Во времена Ломброзо великие социальные потрясения Европы только вызревали. Еще существовали могущественные монархии, и тон Европе (если не всему миру) задавали Габсбурги и Романовы. Поэтому у Ломброзо так мало «улицы», толпы, социального фактора.
Теории Ламброзо вызвали решительный протест со стороны криминалистов, восставших против его попытки уничтожить основы существовавшего уголовного правосудия и заменить тогдашних судей-криминалистов судьями-специалистами в области естественно-научных знаний. Не поддержали Ломброзо и антропологи, которые совсем не были готовы к тому, что их могут пригласить в суд в качестве экспертов обвиняемого.
В Брюсселе специально собрался международный уголовно-антропологический конгресс, состоявший в основном из противников теорий Ломброзо. Вердикт был суров: обе теории ученого были признаны «надуманными», даже частности их положений отрицались как ненаучные, был подвергнут критике даже стиль их и жанр.
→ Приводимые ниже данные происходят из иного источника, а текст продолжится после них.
-- ==== Sys2Proof/Machine/Display.lean ====
section
/-! DEFINITION. Meanings of the Display group and of what the outputs do (05): modes, regions, layers, check-value regions, hold, reports, tiles and flips, vertical blanking, sinks. -/
namespace Sys2Proof.Machine

/-! ### Targets, blocks and permissions (R227) -/

/-- The output a target names. -/
def tgOut (c : Cmd) : OutNo := ⟨c.target.toNat % 4, Nat.mod_lt _ (by decide)⟩

/-- A command on the output its target names (Table 5.11, Table 14.2). -/
def outSpec (op : Half) (lens : Nat → Bool) (perm : State → Cmd → Requester → Bool) (write : Cmd → Bool) : OpSpec :=
  { op := op, lens := lens, perm := perm, write := write, target := 3, partnerReads := true
    absent := fun s c => !outPresent s (tgOut c)
    block := fun _ c => some ⟨(tgOut c).val, by omega⟩ }

/-- A command on the frame store: block 4. Its target names an output like that of every display command, which nothing
reads (R227). -/
def storeSpec (op : Half) (lens : Nat → Bool) (perm : State → Cmd → Requester → Bool) : OpSpec :=
  { op := op, lens := lens, perm := perm, write := fun _ => true, block := fun _ _ => some 4
    absent := fun s _ => outputs s == 0, target := 3 }

/-- Byte 0 or 1 of a payload selects an operation. -/
def opByte (i n : Nat) (c : Cmd) : Bool := byteAt c.payload i == n

/-- Whether the island of an output is parked (R465). -/
def outParked (s : State) (o : OutNo) : Bool :=
  s.pm.setting[(⟨o.val + 3, by omega⟩ : Island)] == 1

/-! ### DISP_MODE_SET (R212, R214, R228) -/

/-- Order 1 of R228. -/
def modeArgsOk (c : Cmd) : Bool :=
  let m := byteAt c.payload 0
  let d := byteAt c.payload 1
  let o := (tgOut c).val
  decide (m ≤ 20) && zeroAt c.payload 2 2
    && (m == 0 || ((d == 8 || d == 10) && !(d == 10 && decide (19 ≤ m)) && !(decide (19 ≤ m) && (o == 1 || o == 3))))

/-- Order 2 of R228: a layer of the output belongs to another requester or is orphaned. -/
def othersLayer (s : State) (o : OutNo) (r : Requester) : Bool :=
  isHost r && s.disp.outs[o].layers.toList.any (fun l => l.orphan || (l.owner != 7 && l.owner != requesterCode r))

/-- Order 4 of R228: R212, and a parked island. -/
def modeRefused (s : State) (o : OutNo) (m : Fin 21) : Bool :=
  m != 0 && (consumed s o || outParked s o
    || (decide (19 ≤ m.val) && (s.disp.outs[neighbour o].mode != 0 || s.disp.outs[neighbour o].change.isSome)))

/-- The sink's training at the mode in force starts, or fails at once where the sink cannot take its rate (R211, R215). -/
def trainSink (x : Output) : Output :=
  if !x.sink || x.mode = 0 then { x with link := 0, rate := 0 }
  else if modeRate x.mode x.bpc10 ≤ x.sinkRate.toNat && x.sinkLanes == 4 then
    { x with link := 1, rate := BitVec.ofNat 3 (modeRate x.mode x.bpc10) }
  else { x with link := 3, rate := BitVec.ofNat 3 (modeRate x.mode x.bpc10) }
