/-- A new profile: at once where the level stays, else by a change of level. -/
def setProfile (p : Profile) (c : Cmd) (s : State) : State :=
  let pl := profilePl p
  if p = s.perf.profile || pl = s.perf.pl then ok 0x0102 c [] (if p = s.perf.profile then s else enterProfile p s)
  else if !hasConv s then fail 0x0102 c stNoResource s
  else if s.perf.pl.val < pl.val && !admitNow s pl then fail 0x0102 c stAdmission s
  else startPending 0x0102 c (.profile p) (startChange pl (.profile p)) s

def sysProfileSetBody (c : Cmd) (s : State) : State :=
  if c.payload.isEmpty then
    ok 0x0102 c [BitVec.ofNat 8 (profileCode s.perf.profile), BitVec.ofNat 8 s.perf.pl.val, 0, 0] s
  else match profileOfCode (byteAt c.payload 0) with
    | none => fail 0x0102 c stBadArg s
    | some p =>
      if !zeroAt c.payload 1 3 then fail 0x0102 c stBadArg s
      else if profileBusy s then fail 0x0102 c stBusy s
      else if plBusy s then holdRequest 0x0102 c s
      else setProfile p c s

/-- SYS_PROFILE_SET (R12, R13, R39, R537). -/
def execSysProfileSet (c : Cmd) (s : State) : Answer := .next (runCmd sysProfileSetSpec sysProfileSetBody c s)

/-- The first record of a held command goes: its own when it was held again (R531). -/
def dropHold (c : Cmd) (l : List Pending) : List Pending :=
  match l with
  | [] => []
  | p :: r => if p.kind == .held && p.src == c.src && p.seq == c.seq then r else p :: dropHold c r

/-- A held request is decided against the level in force (R39, R40). -/
def rerun (s : State) (h : HeldCmd) : State :=
  let body : Cmd → State → State :=
    if h.opcode = 0x0401 then dispModeSetBody else if h.opcode = 0x0301 then tunOpenBody
    else if h.opcode = 0x0303 then tunShapeBody else if h.opcode = 0x0304 then tunPoliceBody
    else if h.opcode = 0x0202 then linkAllotBody else if h.opcode = 0x0701 then netPortCfgBody else sysProfileSetBody
  let s := body h.cmd s
  { s with pend := dropHold h.cmd s.pend }

/-- Every held request, in the order they came. -/
def rerunHeld (s : State) : State := s.perf.held.foldl rerun (updPerf (fun p => { p with held := [] }) s)

/-- A change of level has ended as it should: the guarantees of the level reached are in force (R35, R37, R38). -/
def completeChange (c : PlChange) (s : State) : State :=
  let s := updPerf (fun p => { p with pl := c.toPl, change := none, abandoned := p.abandoned.set 0 0 }) s
  match c.cause with
  | .profile p => rerunHeld (finish (.profile p) stOk [] (enterProfile p s))
  | .start => rerunHeld s
  | .forRequest => rerunHeld s
  | .auto => rerunHeld s
  | .restore => s

/-- PL_CHANGE_CONFIRMED (R35, R37). -/
def execPlChangeConfirmed (s : State) : Answer :=
  .next (if coreOn s then match s.perf.change with | none => s | some c => completeChange c s else s)

/-- The requests of a failed change: its own completes with NO_RESOURCE, the others are decided (R37, R39, R40). -/
def failRequests (cause : PlCause) (s : State) : State :=
  match cause with
  | .profile p => rerunHeld (finish (.profile p) stNoResource [] s)
  | .forRequest =>
    match s.perf.held with
    | [] => s
    | h :: r =>
      let s := updPerf (fun p => { p with held := r }) s
      let s := fail h.opcode h.cmd stNoResource { s with pend := dropHold h.cmd s.pend }
      rerunHeld s
  | .start => s
  | .auto => rerunHeld s
  | .restore => s

/-- A change has failed (R37): the previous voltage is commanded, and class 0x0C logged. At the start there is no previous
voltage, and after a failed change the lower level's guarantees stay. -/
def failChange (c : PlChange) (s : State) : State :=
  match c.cause with
  | .start => logFault 0x0C c.toPl.val {} s
  | .restore => updPerf (fun p => { p with change := none }) s
  | _ =>
    let s := logFault 0x0C c.toPl.val {} s
    let s := if c.fromPl.val < c.toPl.val then startChange c.fromPl .restore s
      else emit (.pmbus .vddFab 0x21 (plMv c.fromPl)) (updPerf (fun p => { p with change := none }) s)
    failRequests c.cause s

/-- PL_CHANGE_TIMEOUT (R37): 1 ms after the voltage command. -/
def execPlChangeTimeout (s : State) : Answer :=
  .next (if coreOn s then match s.perf.change with | none => s | some c => failChange c s else s)

/-- PL_AUTO_LOWER (R593). -/
def execPlAutoLower (s : State) : Answer :=
  runCore (fun s =>
    let recent := match s.perf.lastRaise with
      | some t => decide ((s.clock.hubTime - t).toNat < 1000000000)
      | none => false
    if s.perf.profile == .dusk && s.perf.pl == 2 && s.perf.change.isNone && s.perf.held.isEmpty && hasConv s && !recent
        && karxoRuns s && s.pm.phase == .run && admitNow s 3 then startChange 3 .auto s
    else s) s

/-- The VDD_FAB converter is treated as absent: a change in progress fails, and the guarantees of the lower of its two
levels stay (R585). -/
def loseFab (s : State) : State :=
  let s := updPerf (fun p => { p with convAbsent := true }) (logFault 0x0F s.perf.fabAddr.toNat {} s)
  match s.perf.change with
  | none => s
  | some c =>
    let low := if c.fromPl.val < c.toPl.val then c.toPl else c.fromPl
    let s := if c.cause = .restore then s else logFault 0x0C c.toPl.val {} s
    failRequests c.cause (updPerf (fun p => { p with change := none, pl := low }) s)

/-- A VBUS converter is treated as absent (R432): the uplink is without VBUS and without Rp, so that no sink is attached. -/
def loseVbus (u : Up) (s : State) : State :=
  let s := logFault 0x0F (byteAt s.power.pd[u].policy 6) {} s
  let s := dropUplink u 0 (cutVbus u (updPd u (fun x => { x with convAbsent := true, cable := none }) s))
  updLink (linkOfUp u) (fun k => { k with cc := 0, qualified := false, suppressed := false, due := 0 }) s

/-- PMBUS_TRANSACTION_TIMEOUT (R585): the third abandoned transaction in a row. -/
def execPmbusTransactionTimeout (cv : Converter) (s : State) : Answer :=
  .next (if !s.clock.powered then s
    else
      let k : Fin 3 := match cv with | .vddFab => 0 | .vbus u => ⟨u.val + 1, by omega⟩
      let n := s.perf.abandoned[k] + 1
      let s := updPerf (fun p => { p with abandoned := p.abandoned.set k n }) s
      if n < 3 then s
      else match cv with
        | .vddFab => if hasConv s && coreOn s then loseFab s else s
        | .vbus u => if decide (u.val < uplinks s) && s.power.shell && !s.power.pd[u].convAbsent then loseVbus u s else s)

end Sys2Proof.Machine
end

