/-- The network commands set ports, VLANs, addresses, marking, overflow, the resequencer and counters. NET_PORT_CFG reports, or
applies an in-range configuration that needs no more rate; NET_VLAN_SET sets a VLAN (no members: removes it), adds and
removes a static address, flushes learned ones, sets the aging time and reads a VLAN; NET_MARK_CFG of a physical port,
NET_OVERFLOW_CFG and NET_RESEQ_CFG report or set and store; an overflow shrink posts PENDING, and ends when what is held
fits, or by its timeout; NET_COUNTERS reports and clears the bitmap, with 1 the counters too, and sets a threshold. (R336,
R343, R345, R346, R347, R348, R349, R350, R351) -/
def Obligations.NetCommands : Prop :=
  (∀ c s, accepted netPortCfgSpec c s = true → swTargetOk c = true → c.payload = [] →
    exec (.netPortCfg c) s = carried netPortCfgSpec c (ok 0x0701 c (netPortReport s (tgSw c))) s) ∧
  (∀ c s, accepted netPortCfgSpec c s = true → swTargetOk c = true → c.payload ≠ [] → netCfgOk (tgSw c) c.payload = true →
    (s.variant ≠ .qt9824 ∨ byteAt c.payload 0 ≠ 1) →
    headroomOf (portsWith s (tgSw c) c.payload)[(0 : SwPort)] + headroomOf (portsWith s (tgSw c) c.payload)[(1 : SwPort)] ≤ 2048 →
    byteAt c.payload 0 = ncIface s.net.ports[tgSw c] →
    exec (.netPortCfg c) s = carried netPortCfgSpec c (fun t =>
      ok 0x0701 c (netPortReport (applyNetCfg (tgSw c) c.payload t) (tgSw c)) (applyNetCfg (tgSw c) c.payload t)) s) ∧
  (∀ c s m u, accepted netVlanSetSpec c s = true → vlanSets c = true → zeroAt c.payload 1 1 = true → vidOk (vlanVid c) = true →
    m = fieldAt c.payload 4 4 → u = fieldAt c.payload 8 4 → m < 2 ^ 18 → u < 2 ^ 18 → u &&& m = u →
    exec (.netVlanSetVlan c) s = carried netVlanSetSpec c (fun t => ok 0x0702 c [] (updNet (fun n => { n with
      vlans := sparsePut ⟨0, 0⟩ n.vlans (vlanVid c) (if m = 0 then ⟨0, 0⟩ else ⟨BitVec.ofNat 18 m, BitVec.ofNat 18 u⟩) }) t)) s) ∧
  (∀ c s p, accepted netVlanSetSpec c s = true → vlanAdds c = true → zeroAt c.payload 1 1 = true → vidOk (vlanVid c) = true →
    zeroAt c.payload 11 1 = true → swByteOk (byteAt c.payload 10) = true → findAddr s (vlanAddr c) (BitVec.ofNat 12 (vlanVid c)) = none →
    (s.net.addrs.filter (fun e => e.fixed)).length < 1024 → addrRoom s (vlanAddr c) (BitVec.ofNat 12 (vlanVid c)) = some p →
    exec (.netVlanAddStatic c) s = carried netVlanSetSpec c (fun t => ok 0x0702 c [] (updNet (fun n => { n with addrs := n.addrs ++
      [⟨vlanAddr c, BitVec.ofNat 12 (vlanVid c), BitVec.ofNat 8 (byteAt c.payload 10), true, p, s.clock.hubTime⟩] }) t)) s) ∧
  (∀ c s, accepted netVlanSetSpec c s = true → vlanRemoves c = true → zeroAt c.payload 1 1 = true → vidOk (vlanVid c) = true →
    zeroAt c.payload 11 1 = true → s.net.addrs.any (fun e => sameAddr (vlanAddr c) (BitVec.ofNat 12 (vlanVid c)) e && e.fixed) = true →
    exec (.netVlanRemoveStatic c) s = carried netVlanSetSpec c (fun t => ok 0x0702 c [] (updNet (fun n => { n with
      addrs := n.addrs.filter (fun e => !(sameAddr (vlanAddr c) (BitVec.ofNat 12 (vlanVid c)) e && e.fixed)) }) t)) s) ∧
  (∀ c s, accepted netVlanSetSpec c s = true → vlanFlushes c = true → swByteOk (byteAt c.payload 1) = true → vlanVid c ≤ 4094 →
    exec (.netVlanFlush c) s = carried netVlanSetSpec c (fun t => ok 0x0702 c [] (updNet (fun n => { n with addrs := n.addrs.filter (fun e =>
      e.fixed || !(byteAt c.payload 1 == 255 || e.port.toNat == byteAt c.payload 1) || !(vlanVid c == 0 || e.vid.toNat == vlanVid c)) }) t)) s) ∧
  (∀ c s, accepted netVlanSetSpec c s = true → vlanAges c = true → zeroAt c.payload 1 3 = true → 10 ≤ fieldAt c.payload 4 4 →
    fieldAt c.payload 4 4 ≤ 1000000 →
    exec (.netVlanAging c) s = carried netVlanSetSpec c (fun t =>
      ok 0x0702 c [] (updNet (fun n => { n with aging := BitVec.ofNat 32 (fieldAt c.payload 4 4) }) t)) s) ∧
  (∀ c s, accepted netVlanSetSpec c s = true → vlanReads c = true → zeroAt c.payload 1 1 = true → vidOk (vlanVid c) = true →
    exec (.netVlanRead c) s = carried netVlanSetSpec c (ok 0x0702 c (leBytes 2 (vlanVid c) ++ [0, 0] ++
      leBytes 4 (vlanOf s (BitVec.ofNat 12 (vlanVid c))).members.toNat ++ leBytes 4 (vlanOf s (BitVec.ofNat 12 (vlanVid c))).untagged.toNat)) s) ∧
  (∀ c s (q : Fin 8), accepted netMarkCfgSpec c s = true → swTargetOk c = true → byteAt c.payload 0 = q.val → c.payload.length = 1 →
    exec (.netMarkCfg c) s = carried netMarkCfgSpec c (ok 0x0703 c (netMarkReport s (tgSw c) q)) s) ∧
  (∀ c s (q : Fin 8), accepted netMarkCfgSpec c s = true → swTargetOk c = true → byteAt c.payload 0 = q.val → c.payload.length = 12 →
    byteAt c.payload 1 < 2 → zeroAt c.payload 2 2 = true → fieldAt c.payload 4 4 ≤ 4194304 → fieldAt c.payload 8 4 ≤ 8192 →
    (ethOf (tgSw c)).isSome = true →
    exec (.netMarkCfg c) s = carried netMarkCfgSpec c (fun t =>
      let u := storeNetQueues (settleNet (updQueue (tgSw c) q (fun x => { x with
        mark := byteAt c.payload 1 == 1, k := fieldAt c.payload 4 4, limit := fieldAt c.payload 8 4 }) t))
      ok 0x0703 c (netMarkReport u (tgSw c) q) u) s) ∧
  (∀ c s, accepted overflowSpec c s = true → physicalTarget c = true → c.payload = [] →
    exec (.netOverflowCfgPort c) s = carried overflowSpec c (ok 0x0704 c (overflowReport s (tgEth c))) s) ∧
  (∀ c s, accepted overflowSpec c s = true → physicalTarget c = true → c.payload ≠ [] → byteAt c.payload 0 = 0 → byteAt c.payload 1 < 2 →
    zeroAt c.payload 2 2 = true → fieldAt c.payload 4 4 ≤ 1024 →
    exec (.netOverflowCfgPort c) s = carried overflowSpec c (fun t =>
      let u := storeOverflow (updEth (tgEth c) (fun x => { x with overflow := byteAt c.payload 1 == 1, limitMiB := fieldAt c.payload 4 4 }) t)
      ok 0x0704 c (overflowReport u (tgEth c)) u) s) ∧
  (∀ c s, accepted overflowSpec c s = true → byteAt c.payload 0 = 1 → c.target.toNat % 32 = 0 → zeroAt c.payload 1 3 = true →
    fieldAt c.payload 4 4 % 64 = 0 → fieldAt c.payload 4 4 ≤ s.perf.overflowMiB → s.net.shrink = none → mayPend s c = true →
    exec (.netOverflowCfgShrink c) s = carried overflowSpec c (fun t =>
      updNet (fun x => { x with shrink := some (fieldAt c.payload 4 4) }) (holdPending 0x0704 c .netShrink t)) s) ∧
  (∀ s n, dataOn s = true → s.net.shrink = some n → overflowUsed s ≤ 1048576 * n → exec .overflowShrinkDrained s = .next (endShrink n s)) ∧
  (∀ s n, dataOn s = true → s.net.shrink = some n → n < s.perf.overflowMiB →
    exec .overflowShrinkTimeout s = .next (endShrink n (settleNet (([0, 1] : List EthPort).foldl (dropArea n) s)))) ∧
  (∀ c s, accepted netReseqCfgSpec c s = true → physicalTarget c = true → c.payload = [] →
    exec (.netReseqCfg c) s = carried netReseqCfgSpec c (ok 0x0705 c (reseqBytes s.net.eth[tgEth c])) s) ∧
  (∀ c s, accepted netReseqCfgSpec c s = true → physicalTarget c = true → c.payload ≠ [] → byteAt c.payload 0 < 2 → zeroAt c.payload 1 1 = true →
    16 ≤ fieldAt c.payload 2 2 → fieldAt c.payload 2 2 ≤ 1024 → 1 ≤ fieldAt c.payload 4 4 → fieldAt c.payload 4 4 ≤ 10000 →
    exec (.netReseqCfg c) s = carried netReseqCfgSpec c (fun t =>
      let u := storeReseq ((List.finRange 8).foldl (fun s q => settleQueue (tgEth c) q s) (updEth (tgEth c) (fun x => { x with
        reseq := byteAt c.payload 0 == 1, reseqW := BitVec.ofNat 16 (fieldAt c.payload 2 2), reseqUs := BitVec.ofNat 32 (fieldAt c.payload 4 4) }) t))
      ok 0x0705 c (reseqBytes u.net.eth[tgEth c]) u) s) ∧
  (∀ c s, accepted netCountersSpec c s = true → swTargetOk c = true → c.payload = [] →
    exec (.netCountersRead c) s = carried netCountersSpec c (fun t =>
      ok 0x0706 c (netCounterReport s (tgSw c)) (updSw (tgSw c) (fun x => { x with fired := 0 }) t)) s) ∧
  (∀ s p, (netCounterReport s p).length = 196) ∧
  (∀ c s, accepted netCountersSpec c s = true → swTargetOk c = true → c.payload = [1] →
    exec (.netCountersClear c) s = carried netCountersSpec c (fun t =>
      ok 0x0706 c (netCounterReport s (tgSw c)) (updSw (tgSw c) (fun x => { x with fired := 0, counters := Vector.replicate 24 0 }) t)) s) ∧
  (∀ c s (k : Fin 24), accepted netCountersSpec c s = true → swTargetOk c = true → c.payload.length = 12 → byteAt c.payload 0 = 2 →
    byteAt c.payload 1 = k.val → zeroAt c.payload 2 2 = true → 1 ≤ fieldAt c.payload 8 4 → fieldAt c.payload 8 4 ≤ 3600000 →
    exec (.netCountersThreshold c) s = carried netCountersSpec c (fun t => ok 0x0706 c [] (updSw (tgSw c) (fun x => { x with
      thresholds := x.thresholds.set k ⟨BitVec.ofNat 32 (fieldAt c.payload 4 4), BitVec.ofNat 32 (fieldAt c.payload 8 4), 0, false⟩ }) t)) s)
Отвечая всем своим оппонентам (настоящим и будущим), Ч. Ломброзо писал в «Предисловии» к четвертому изданию своих работ: «На язвительные насмешки и мелочные придирки наших противников мы, по примеру того оригинала, который для убеждения людей, отрицавших движение, двигался в их присутствии, ответим лишь тем, что будем собирать новые факты и новые доказательства в пользу нашей теории. Что может быть убедительнее фактов и кто станет отрицать их? Разве одни только невежды, но торжеству их скоро наступит конец».
Мы не случайно так подробно остановились на теориях Ломброзо, ибо именно он ввел понятие «врожденный преступник» (хотя эти мысли уже приходили в голову его предшественника — Ф. И. Галля (1758—1828 гг), австрийского врача, находившего на черепе «шишки преступности» и создавшего «френологию» (от латинского «френос» — череп).
Ломброзо нашел последователей, прежде всего, в России. К его теории серьезно у нас обращались дважды: в начале 30-х годов (как указано выше, при создании «Клинического Архива гениальности и одаренности (эворопатологии)» ) и в начале 90-х годов при непосредственном участии автора (проект «Изучение типов личности и особенностей характера преступника и одаренных лиц», осуществляемый сектором личности ИСИ АН СССР, Институтом МВД СССР и Политотделом лесных ИТУ). Оба исследования носили социально-медицинский характер.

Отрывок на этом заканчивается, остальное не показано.